Optimization tasks are a common and important class of problems for practice. They have to be solved either in everyday life, distributing their time among various affairs, or at work, seeking maximum benefit from the effort. Some tasks are easy to solve, but there are those whose exact solution is almost impossible to find.
We introduce the notation and give a few classic examples. As a rule, in the optimization problem one can control several parameters (x1, x2, ..., xn), the goal is to maximize (or minimize) a certain function, f (x1, x2, ..., xn), depending on these parameters. The function f is called the objective function.
For example, if you need to maximize the target function "company income", then the controlled parameters will be the number of employees of the company, production volume, advertising costs, prices for final products, etc. These parameters are interrelated - for example, when reducing the number of employees total production will fall.
An effective way to solve optimization problems are genetic algorithms.
There are two main ways to solve such problems - overcome and gradient.

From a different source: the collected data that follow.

-- ==== Sys2Proof/Tests/Slice0.lean ====
section
/-! SUPPORT. The model's own tests: words written out from the encodings, terms that are not well-formed, and for every statement of Certificates/Slice0/Obligations.lean states and operands that meet its hypotheses. -/
namespace Sys2Proof.Tests
open Machine
set_option Elab.async false

/-- The one slice of withFetchWord issues the first word of VA 0. -/
def tC : Cur := { entry := 0, slices := [128], pkt := 0, word := 0, nextPkt := 0, nextWord := 1, firstPkt := 0, firstWord := 0 }
/-- withFetchWord's state while that word issues, with a trap handler. -/
def tS : State :=
  let s := State.reset.withFetchWord 32 0
  { s with run := { s.run with cur := some tC }, ctl := { s.ctl with packs := s.ctl.packs.map (fun e => (e.1, { e.2 with handler := 24 })) } }
/-- tS after some changes. -/
def tWith (as : List Act) : State := { tS.actAll as with log := [] }
/-- The view of an instruction word. -/
def tV (i : Instr) : View := match view i with
  | .word v => v
  | _ => { op := 0, fn := 0, c := false, d := 0, a := 0, b := 0, t := false, la := 0, pg := 0, off := 0, word := 0, form := { mask := 0, bits := 0, pipe := .ctl, ext := .no, d := .non, a := .non, b := .non, t := false } }
/-- Fields of an R-format word without chain, transience or guard. -/
def tR (d a b : BitVec 6) : RF := ⟨false, d, a, b, false, 0⟩
/-- Fields of an X-format word. -/
def tX (d a b : BitVec 6) (la : BitVec 4) : XF := ⟨false, d, a, b, la, 0⟩

/-- The next state of an instruction. -/
def tNext (i : Instr) (s : State) : State := match exec i s with
  | .next t => t
  | _ => s
/-- Effects without a trap. -/
theorem no_trap (es : List Eff) (h : es.all (fun e => match e.2 with
    | .trap _ _ => false
    | _ => true) = true) : ∀ e ∈ es, ∀ x tr, e.2 ≠ .trap x tr := by
  intro e he x tr hx
  have := List.all_eq_true.mp h e he
  rw [hx] at this
  simp at this
/-- A pack without a debugger. -/
theorem unwatched (s : State) (sl : Nat) (h : (s.packOf sl).debug = none) : Unwatched s sl := fun d hd => by rw [h] at hd; cases hd
/-- Registers 3 to 6 of every lane hold distinct words, predicate 2 holds in lanes 1 and 3, and index register 1 names element 250 of window 2. -/
def tW : State := tWith ((List.range 4).flatMap (fun l => .idx (laneKey 128 l) 1 0x80FA :: .pred (laneKey 128 l) 2 (l % 2 = 1) :: [3, 4, 5, 6].map (fun r => .reg (laneKey 128 l) r (BitVec.ofNat 32 (l * 1000 + r * 7)) false)))

/-- What holds of the first of some lanes. -/
theorem first_lane {P : Nat → Prop} (ls : List Nat) (a : Nat) (h : ls.head? = some a) (hp : P a) : ∀ l, ls.head? = some l → P l := by
  intro l hl; rw [h] at hl; cases hl; exact hp
/-- What holds of the one slice of tC. -/
theorem one_slice {P : Nat → Prop} (h : P 128) : ∀ x ∈ tC.slices, P x := by
  intro x hx; obtain rfl := List.mem_singleton.mp hx; exact h
/-- An answer with a value that passes a test. -/
def okWith {ε α : Type} (r : Except ε α) (p : α → Bool) : Bool := match r with
  | .ok x => p x
  | .error _ => false
theorem ok_of {ε α : Type} {r : Except ε α} {p : α → Bool} (h : okWith r p = true) : ∃ a, r = .ok a ∧ p a = true := by
  cases r with
  | error e => cases h
  | ok a => exact ⟨a, rfl, h⟩
theorem ok_is {ε α : Type} [DecidableEq α] {r : Except ε α} {a : α} (h : okWith r (fun x => decide (x = a)) = true) : r = .ok a := by
  obtain ⟨x, rfl, hx⟩ := ok_of h; rw [of_decide_eq_true hx]
theorem ok_some {ε α : Type} {r : Except ε (Option α)} (h : okWith r (fun x => x.isSome) = true) : ∃ a, r = .ok (some a) := by
  obtain ⟨x, rfl, hx⟩ := ok_of h; cases x with
  | none => cases hx
  | some a => exact ⟨a, rfl⟩
theorem ok_three {ε γ : Type} {r : Except ε (Option (Nat × Nat × γ))} (p : Nat → Nat → Bool) (h : okWith r (fun o => o.any (fun x => p x.1 x.2.1)) = true) :
    ∃ a b c, r = .ok (some (a, b, c)) ∧ p a b = true := by
  obtain ⟨x, rfl, hx⟩ := ok_of h; cases x with
  | none => cases hx
  | some y => exact ⟨y.1, y.2.1, y.2.2, rfl, hx⟩
/-- A window access whose page is there, and whose write is let through. -/
theorem stack_there {s : State} {sl l o n field : Nat} {write : Bool} (h : (stackPage s sl l o n write).isSome = true)
    (hw : write = true → ((stackPage s sl l o n write).all (fun e => okWith (s.writeTest sl field (.window e.1 e.2)) (fun t => decide (t = .window e.1 e.2)))) = true) : StackThere s sl l o n field write := by
  obtain ⟨e, he⟩ := Option.isSome_iff_exists.mp h
  refine ⟨e.1, e.2, he, fun w => ok_is ?_⟩
  have := hw w
  rw [he] at this
  exact this
/-- tS in handler mode, to resume at word 1 of packet 36 with RPL set for lanes 0 and 2. -/
def tH : State := tWith [.slice 128 (.trapcause 0x80030000), .slice 128 (.trappc 36), .slice 128 (.trapregs 0 5)]
/-- Two slices of one split, of which the second holds predicate 2. -/
def tC2 : Cur := { tC with slices := [128, 129] }
def tS2 : State :=
  { tWith [.pred (laneKey 129 0) 2 true] with
    run := { tS.run with cur := some tC2 }
    ctl := { tS.ctl with
      slices := [(128, { here := true, live := 15, sptop := 4096 }), (129, { here := true, sid := 1, gslot := 1, live := 15, sptop := 4096 })]
      splits := [(0, { slices := [128, 129], gang := 128 })]
      packs := tS.ctl.packs.map (fun e => (e.1, { e.2 with nsl := 2, quota := [2, 0, 0, 0] })) } }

Consider the classic traveling salesman problem. The essence of the task is to find a short route for all cities.
The transcend method is the simplest. To find the optimal solution (the maximum of the objective function), it is necessary to consistently calculate the function values ​​at all points. The disadvantage is a large number of calculations.
Another way is gradient descent. We choose random values ​​of the parameters, and then the value is gradually changed, reaching the maximum growth rate of the objective function. The algorithm can stop reaching a local maximum. Gradient methods are fast, but do not guarantee an optimal solution (since the objective function has several maxima).

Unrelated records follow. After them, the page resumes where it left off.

-- ==== Sys2Proof/Config.lean ====
section
/-! DEFINITION. What the part fixes: the block kinds and page index of Table 2.17,
and the values the spec leaves open, as constants without a body. -/
namespace Sys2Proof

/-- The block kinds of Table 2.17 (R47). -/
inductive BlkKind
  | dev | pwr | tim | flt | boot | pci | lim | cmt | csl | perf | part
  | clu | hbm | d2d | bpm | exm | lpm | tcm | fdh
  | slc | sds | mac | prs | voq | edt | sch | mtr
  deriving DecidableEq, Repr

/-- One block: its kind and its number under R38. -/
structure Blk where
  kind : BlkKind
  inst : Nat
  deriving DecidableEq, Repr

/-- Levels of Table 0.4 that hold pages. -/
inductive Level
  | device | cluster | slice
  deriving DecidableEq, Repr

/-- One row of Table 2.17. `per` is the count of blocks of the kind in its unit
(device, cluster or slice), `span` the pages of one block. -/
structure BlkInfo where
  level : Level
  page  : Nat
  span  : Nat
  per   : Nat
  type  : Nat
  fixed : Bool
  deriving DecidableEq, Repr

/-- Table 2.17 (R47). -/
def BlkKind.info : BlkKind → BlkInfo
  | .dev  => ⟨.device, 0x000, 1, 1, 0x0001, true⟩
  | .pwr  => ⟨.device, 0x001, 1, 1, 0x0002, true⟩
  | .tim  => ⟨.device, 0x002, 1, 1, 0x0003, true⟩
  | .flt  => ⟨.device, 0x004, 8, 1, 0x0004, true⟩
  | .boot => ⟨.device, 0x010, 1, 1, 0x0005, false⟩
  | .pci  => ⟨.device, 0x011, 1, 1, 0x0006, false⟩
  | .lim  => ⟨.device, 0x020, 8, 1, 0x0007, false⟩
  | .cmt  => ⟨.device, 0x030, 4, 1, 0x0008, false⟩
  | .csl  => ⟨.device, 0x040, 2, 1, 0x0009, false⟩
  | .perf => ⟨.device, 0x050, 1, 1, 0x000A, false⟩
  | .part => ⟨.device, 0x100, 64, 1, 0x000B, false⟩
  | .clu  => ⟨.cluster, 0x000, 1, 1, 0x0100, false⟩
  | .hbm  => ⟨.cluster, 0x010, 8, 1, 0x0101, false⟩
  | .d2d  => ⟨.cluster, 0x020, 1, 7, 0x0102, false⟩
  | .bpm  => ⟨.cluster, 0x030, 16, 1, 0x0103, false⟩
  | .exm  => ⟨.cluster, 0x040, 8, 1, 0x0104, false⟩
  | .lpm  => ⟨.cluster, 0x048, 4, 1, 0x0105, false⟩
  | .tcm  => ⟨.cluster, 0x050, 1, 8, 0x0106, false⟩
  | .fdh  => ⟨.cluster, 0x060, 4, 1, 0x0107, false⟩
  | .slc  => ⟨.slice, 0x00, 1, 1, 0x0200, false⟩
  | .sds  => ⟨.slice, 0x01, 1, 16, 0x0201, false⟩
  | .mac  => ⟨.slice, 0x11, 1, 16, 0x0202, false⟩
  | .prs  => ⟨.slice, 0x21, 1, 1, 0x0203, false⟩
  | .voq  => ⟨.slice, 0x22, 1, 1, 0x0204, false⟩
  | .edt  => ⟨.slice, 0x23, 2, 1, 0x0205, false⟩
  | .sch  => ⟨.slice, 0x25, 8, 1, 0x0206, false⟩
  | .mtr  => ⟨.slice, 0x2D, 2, 1, 0x0207, false⟩

/-- The kinds in page order within their level. -/
def allKinds : List BlkKind :=
  [.dev, .pwr, .tim, .flt, .boot, .pci, .lim, .cmt, .csl, .perf, .part,
   .clu, .hbm, .d2d, .bpm, .exm, .lpm, .tcm, .fdh,
   .slc, .sds, .mac, .prs, .voq, .edt, .sch, .mtr]

/-- Number of units of a level (Table 0.4). -/
def Level.units : Level → Nat
  | .device => 1
  | .cluster => 8
  | .slice => 64

/-- Blocks of a kind in the device (R38). -/
def BlkKind.count (k : BlkKind) : Nat := k.info.level.units * k.info.per

/-- The PCI Express Vendor ID JVID; the spec gives no number (R1, Table 2.18). DESIGN CHOICE, log entry 7. -/
opaque Config.jvid : BitVec 16

/-- The EtherType JETYPE of the fabric header; the spec gives no number (R57). DESIGN CHOICE, log entry 7. -/
opaque Config.jetype : BitVec 16

/-- Jennetia's JEP106 manufacturer code in IDCODE; the spec gives no number (R402). DESIGN CHOICE, log entry 7. -/
opaque Config.jep106 : BitVec 11

/-- The row of a stack's array that holds a word of a table pseudo-channel: pseudo-channel, word in it (R246). The spec
gives no rows. DESIGN CHOICE, log entry 160. -/
opaque Config.hbmRow : Nat → Nat → Nat

/-- The row of a stack's array that holds a word of a spill block: block, word in it (R246). The spec gives no rows, and
leaves the placing of blocks to the controller. DESIGN CHOICE, log entry 160. -/
opaque Config.spillRow : Nat → Nat → Nat

/-- A value the spec leaves open, one for each use: the machine applies it to a
counter that it advances, so nothing constrains what it is. DESIGN CHOICE, log entry 2. -/
opaque Config.freeValue : Nat → BitVec 64

end Sys2Proof
end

A genetic algorithm is a combination of enumerated and gradient methods. Mechanisms of crossover (crossing) and mutations implement the selector part, and the selection of the best solutions - gradient descent.
That is, if a complex function of several variables is defined on a certain set, then the genetic algorithm is a program that for some time finds a point where the value of the function is close enough to the maximum possible value, this will be one of the best solutions.

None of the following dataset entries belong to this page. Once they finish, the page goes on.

/-- Table 5.9 (R127). -/
def info_cmtCfg : RegInfo :=
  ⟨.block .cmt, 0, 0x80, 0x8, 1,
   [⟨"DRAIN_LIMIT", 47, 32, .rwl, 0x64⟩,
    ⟨"BURST", 31, 28, .rwl, 8⟩,
    ⟨"MAX_BATCH", 16, 0, .rwl, 0x10000⟩]⟩

/-- Table 5.10 (R127). -/
def info_verCurrent : RegInfo :=
  ⟨.block .cmt, 0, 0x88, 0x8, 1,
   [⟨"VERSION", 31, 0, .ro, 0⟩]⟩

/-- Table 5.11 (R127). -/
def info_verLive : RegInfo :=
  ⟨.block .cmt, 0, 0x90, 0x8, 1,
   [⟨"OLDEST", 63, 32, .ro, 0⟩,
    ⟨"LIVE", 27, 24, .ro, 1⟩,
    ⟨"TAGS_USED", 14, 8, .ro, 0⟩,
    ⟨"OPEN", 6, 0, .ro, 0⟩]⟩

/-- Table 5.12 (STALL) (R127). -/
def info_commitStall : RegInfo :=
  ⟨.block .cmt, 0, 0xa0, 0x8, 1,
   [⟨"LAST_REASON", 63, 60, .ro, 0⟩,
    ⟨"WRAP", 48, 48, .w1c, 0⟩,
    ⟨"COUNT", 47, 0, .ro, 0⟩]⟩

/-- Table 5.12 (TIME) (R127). -/
def info_commitStallTime : RegInfo :=
  ⟨.block .cmt, 0, 0xa8, 0x8, 1,
   [⟨"WRAP", 48, 48, .w1c, 0⟩,
    ⟨"TOTAL", 47, 0, .ro, 0⟩]⟩

/-- Table 5.13 (COUNT) (R127). -/
def info_cmtCount : RegInfo :=
  ⟨.block .cmt, 0, 0xb0, 0x8, 1,
   [⟨"WRAP", 48, 48, .w1c, 0⟩,
    ⟨"COMMITS", 47, 0, .ro, 0⟩]⟩

/-- Table 5.13 (DRAIN_MAX) (R127). -/
def info_cmtDrainMax : RegInfo :=
  ⟨.block .cmt, 0, 0xb8, 0x8, 1,
   [⟨"HUB_CLOCKS", 31, 0, .ro, 0⟩]⟩

/-- Table 5.14 (R127). -/
def info_cmtBatch : RegInfo :=
  ⟨.block .cmt, 1, 0x80, 0x8, 64,
   [⟨"STATE", 63, 62, .ro, 0⟩,
    ⟨"PARTITION", 61, 50, .ro, 0⟩,
    ⟨"CHANGES", 49, 32, .ro, 0⟩,
    ⟨"VERSION", 31, 0, .ro, 0⟩]⟩

/-- Table 14.4 (CFG) (R323). -/
def info_cslCfg : RegInfo :=
  ⟨.block .csl, 0, 0x80, 0x8, 1,
   [⟨"PAIR_ID", 63, 32, .rwl, 0⟩,
    ⟨"IMG_GBPS", 25, 16, .rwl, 0x2e0⟩,
    ⟨"SYNC_SRC", 0, 0, .rwl, 0⟩]⟩

/-- Table 14.4 (STATE) (R323). -/
def info_cslState : RegInfo :=
  ⟨.block .csl, 0, 0x88, 0x8, 1,
   [⟨"ROLE", 63, 63, .ro, 0⟩,
    ⟨"WIDTH", 19, 16, .ro, 0⟩,
    ⟨"CAUSE", 11, 8, .ro, 0⟩,
    ⟨"STATE", 2, 0, .ro, 0⟩]⟩

/-- Table 14.5 (HB) (R323). -/
def info_cslHb : RegInfo :=
  ⟨.block .csl, 0, 0x90, 0x8, 1,
   [⟨"TIMEOUT_US", 29, 16, .rwl, 0x1388⟩,
    ⟨"PERIOD_US", 7, 0, .rwl, 0xa⟩]⟩

/-- Table 14.5 (CMD) (R323). -/
def info_cslCmd : RegInfo :=
  ⟨.block .csl, 0, 0x98, 0x8, 1,
   [⟨"BUSY", 63, 63, .ro, 0⟩,
    ⟨"PARTITION", 27, 16, .rw, 0⟩,
    ⟨"OP", 3, 0, .rw, 0⟩]⟩

/-- Table 14.6 (XFER) (R323). -/
def info_cslXfer : RegInfo :=
  ⟨.block .csl, 0, 0xa0, 0x8, 1,
   [⟨"SRC_CLUSTER", 58, 56, .rw, 0⟩,
    ⟨"DST_CLUSTER", 50, 48, .rw, 0⟩,
    ⟨"LEN_KIB", 31, 0, .rw, 0⟩]⟩

/-- Table 14.6 (STAT) (R323). -/
def info_cslXferStat : RegInfo :=
  ⟨.block .csl, 0, 0xa8, 0x8, 1,
   [⟨"DONE", 63, 63, .w1c, 0⟩,
    ⟨"FAULT", 62, 62, .w1c, 0⟩,
    ⟨"SENT_KIB", 31, 0, .ro, 0⟩]⟩

/-- Table 14.7 (ADDR) (R323). -/
def info_cslPreplAddr : RegInfo :=
  ⟨.block .csl, 1, 0x80, 0x8, 1,
   [⟨"PARTITION", 11, 0, .rw, 0⟩]⟩

/-- Table 14.7 (DATA) (R323). -/
def info_cslPreplData : RegInfo :=
  ⟨.block .csl, 1, 0x88, 0x8, 1,
   [⟨"UNSYNCED", 17, 17, .ro, 0⟩,
    ⟨"DIVERGED", 16, 16, .ro, 0⟩,
    ⟨"SYNC", 8, 8, .rw, 0⟩,
    ⟨"DEFAULT", 1, 0, .rw, 1⟩]⟩

/-- Table 14.8 (R323). -/
def info_cslRetry : RegInfo :=
  ⟨.block .csl, 1, 0x90, 0x8, 1,
   [⟨"WRAP", 48, 48, .w1c, 0⟩,
    ⟨"COUNT", 47, 0, .ro, 0⟩]⟩

/-- Table 14.8 (R323). -/
def info_cslReplDrop : RegInfo :=
  ⟨.block .csl, 1, 0x98, 0x8, 1,
   [⟨"WRAP", 48, 48, .w1c, 0⟩,
    ⟨"COUNT", 47, 0, .ro, 0⟩]⟩

/-- Table 16.5 (SNAP) (R361). -/
def info_perfSnap : RegInfo :=
  ⟨.block .perf, 0, 0x80, 0x8, 1,
   [⟨"GO", 63, 63, .w1s, 0⟩]⟩

/-- Table 16.5 (SNAP_TIME) (R361). -/
def info_perfSnapTime : RegInfo :=
  ⟨.block .perf, 0, 0x88, 0x8, 1,
   [⟨"SEC", 63, 48, .ro, 0⟩,
    ⟨"NS", 31, 0, .ro, 0⟩]⟩

/-- Table 16.5 (SEL) (R361). -/
def info_perfSel : RegInfo :=
  ⟨.block .perf, 0, 0x90, 0x8, 1,
   [⟨"AUTO_INC", 63, 63, .rw, 0⟩,
    ⟨"SHADOW", 62, 62, .rw, 0⟩,
    ⟨"GONE", 61, 61, .ro, 0⟩,
    ⟨"EVENT", 55, 48, .rw, 0⟩,
    ⟨"TYPE", 47, 32, .rw, 0⟩,
    ⟨"INSTANCE", 31, 16, .rw, 0⟩,
    ⟨"INDEX", 13, 0, .rw, 0⟩]⟩

/-- Table 16.5 (VAL) (R361). -/
def info_perfVal : RegInfo :=
  ⟨.block .perf, 0, 0x98, 0x8, 1,
   [⟨"WRAP", 48, 48, .rw, 0⟩,
    ⟨"COUNT", 47, 0, .rw, 0⟩]⟩

/-- Table 16.5 (DUMP_ADDR) (R361). -/
def info_perfDumpAddr : RegInfo :=
  ⟨.block .perf, 0, 0xa0, 0x8, 1,
   [⟨"ADDR", 63, 3, .rw, 0⟩]⟩

/-- Table 16.5 (DUMP_CTRL) (R361). -/
def info_perfDumpCtrl : RegInfo :=
  ⟨.block .perf, 0, 0xa8, 0x8, 1,
   [⟨"GO", 63, 63, .w1s, 0⟩,
    ⟨"SHADOW", 62, 62, .rw, 0⟩,
    ⟨"TYPE", 47, 32, .rw, 0⟩,
    ⟨"LAST", 31, 16, .rw, 0⟩,
    ⟨"FIRST", 15, 0, .rw, 0⟩]⟩

/-- Table 16.5 (THR_SEL) (R361). -/
def info_perfThrSel : RegInfo :=
  ⟨.block .perf, 0, 0xb0, 0x8, 1,
   [⟨"ENTRY", 5, 0, .rw, 0⟩]⟩

/-- Table 16.5 (THR_CTR) (R361). -/
def info_perfThrCtr : RegInfo :=
  ⟨.block .perf, 0, 0xb8, 0x8, 1,
   [⟨"COUNTER", 63, 0, .rw, 0⟩]⟩

/-- Table 16.5 (THR_CFG) (R361). -/
def info_perfThrCfg : RegInfo :=
  ⟨.block .perf, 0, 0xc0, 0x8, 1,
   [⟨"VALID", 63, 63, .rw, 0⟩,
    ⟨"PARTITION", 59, 48, .rw, 0⟩,
    ⟨"RING", 47, 46, .rw, 0⟩,
    ⟨"MIN_GAP_US", 45, 32, .rw, 1⟩,
    ⟨"EVERY", 31, 0, .rw, 0⟩]⟩

/-- Table 16.5 (SMP_STAT) (R361). -/
def info_perfSmpStat : RegInfo :=
  ⟨.block .perf, 0, 0xc8, 0x8, 1,
   [⟨"DROPS", 31, 0, .rc, 0⟩]⟩

/-- Table 16.5 (USER_EN[k]) (R361). -/
def info_perfUserEn : RegInfo :=
  ⟨.block .perf, 0, 0x100, 0x8, 64,
   [⟨"EN", 63, 0, .rw, 0⟩]⟩

/-- Table 13.10 (CMD) (R306). -/
def info_partCmd : RegInfo :=
  ⟨.block .part, 0, 0x80, 0x8, 1,
   [⟨"BUSY", 63, 63, .ro, 0⟩,
    ⟨"MODE", 28, 28, .rw, 0⟩,
    ⟨"PARTITION", 27, 16, .rw, 0⟩,
    ⟨"OP", 3, 0, .rw, 0⟩]⟩

/-- Table 13.10 (RES) (R306). -/
def info_partCmdRes : RegInfo :=
  ⟨.block .part, 0, 0x88, 0x8, 1,
   [⟨"VALID", 63, 63, .w1c, 0⟩,
    ⟨"FINAL", 62, 62, .ro, 0⟩,
    ⟨"STATUS", 59, 56, .ro, 0⟩,
    ⟨"OP", 19, 16, .ro, 0⟩,
    ⟨"PARTITION", 11, 0, .ro, 0⟩]⟩

/-- Table 13.10 (SEL) (R306). -/
def info_partSel : RegInfo :=
  ⟨.block .part, 0, 0x90, 0x8, 1,
   [⟨"PARTITION", 11, 0, .rw, 0⟩]⟩

/-- Table 13.10 (STATE) (R306). -/
def info_partState : RegInfo :=
  ⟨.block .part, 0, 0x98, 0x8, 1,
   [⟨"FROZEN_VERSION", 63, 32, .ro, 0⟩,
    ⟨"MODE", 11, 11, .ro, 0⟩,
    ⟨"TRANS", 10, 10, .ro, 0⟩,
    ⟨"SAVING", 9, 9, .ro, 0⟩,
    ⟨"FOLDING", 8, 8, .ro, 0⟩,
    ⟨"STATE", 2, 0, .ro, 0⟩]⟩

/-- Table 13.10 (PASID) (R306). -/
def info_partPasid : RegInfo :=
  ⟨.block .part, 0, 0xa0, 0x8, 1,
   [⟨"EN", 63, 63, .rw, 0⟩,
    ⟨"PASID", 19, 0, .rw, 0⟩]⟩

/-- Table 13.10 (RESET) (R306). -/
def info_partReset : RegInfo :=
  ⟨.block .part, 0, 0xa8, 0x8, 1,
   [⟨"DRAIN_US", 63, 32, .rw, 0x3e8⟩,
    ⟨"MODE", 0, 0, .rw, 0⟩]⟩

/-- Table 13.10 (BUDGET) (R306). -/
def info_partBudget : RegInfo :=
  ⟨.block .part, 0, 0xb0, 0x8, 1,
   [⟨"BURST", 23, 20, .rw, 4⟩,
    ⟨"COMMIT_RATE", 15, 0, .rw, 0⟩]⟩

/-- Table 13.10 (RINGS) (R306). -/
def info_partRings : RegInfo :=
  ⟨.block .part, 0, 0xb8, 0x8, 1,
   [⟨"CMD", 20, 16, .rw, 0⟩,
    ⟨"EVT", 10, 8, .rw, 0⟩,
    ⟨"SPORE", 4, 0, .rw, 0⟩]⟩

/-- Table 13.10 (HOST) (R306). -/
def info_partHost : RegInfo :=
  ⟨.block .part, 0, 0xc0, 0x8, 1,
   [⟨"EN", 4, 4, .rw, 0⟩,
    ⟨"RING", 3, 0, .rw, 0⟩]⟩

The work of the genetic algorithm
Imagine an artificial world inhabited by many creatures (individuals), and each individual is a solution to the problem. We will consider an individual as more adapted, the better is its solution (the greater the value of the objective function it gives). Then the task of maximizing the objective function is reduced to the search for the most fit creature.
Of course, you cannot put all creatures in the virtual world at once, because there are so many of them. Instead, we will consider many generations replacing each other. If we apply natural selection and genetic inheritance, then the resulting environment will obey the laws of evolution. According to the definition of fitness, the goal of artificial evolution will be to create the best solutions.
Evolution is an endless process, during which the adaptability of individuals gradually increases. If you forcefully stop this process for a certain time after it starts and select the most adapted individual in the current generation, you can get an answer that is not absolutely accurate, but close to optimal. This is the general idea of ​​a genetic algorithm.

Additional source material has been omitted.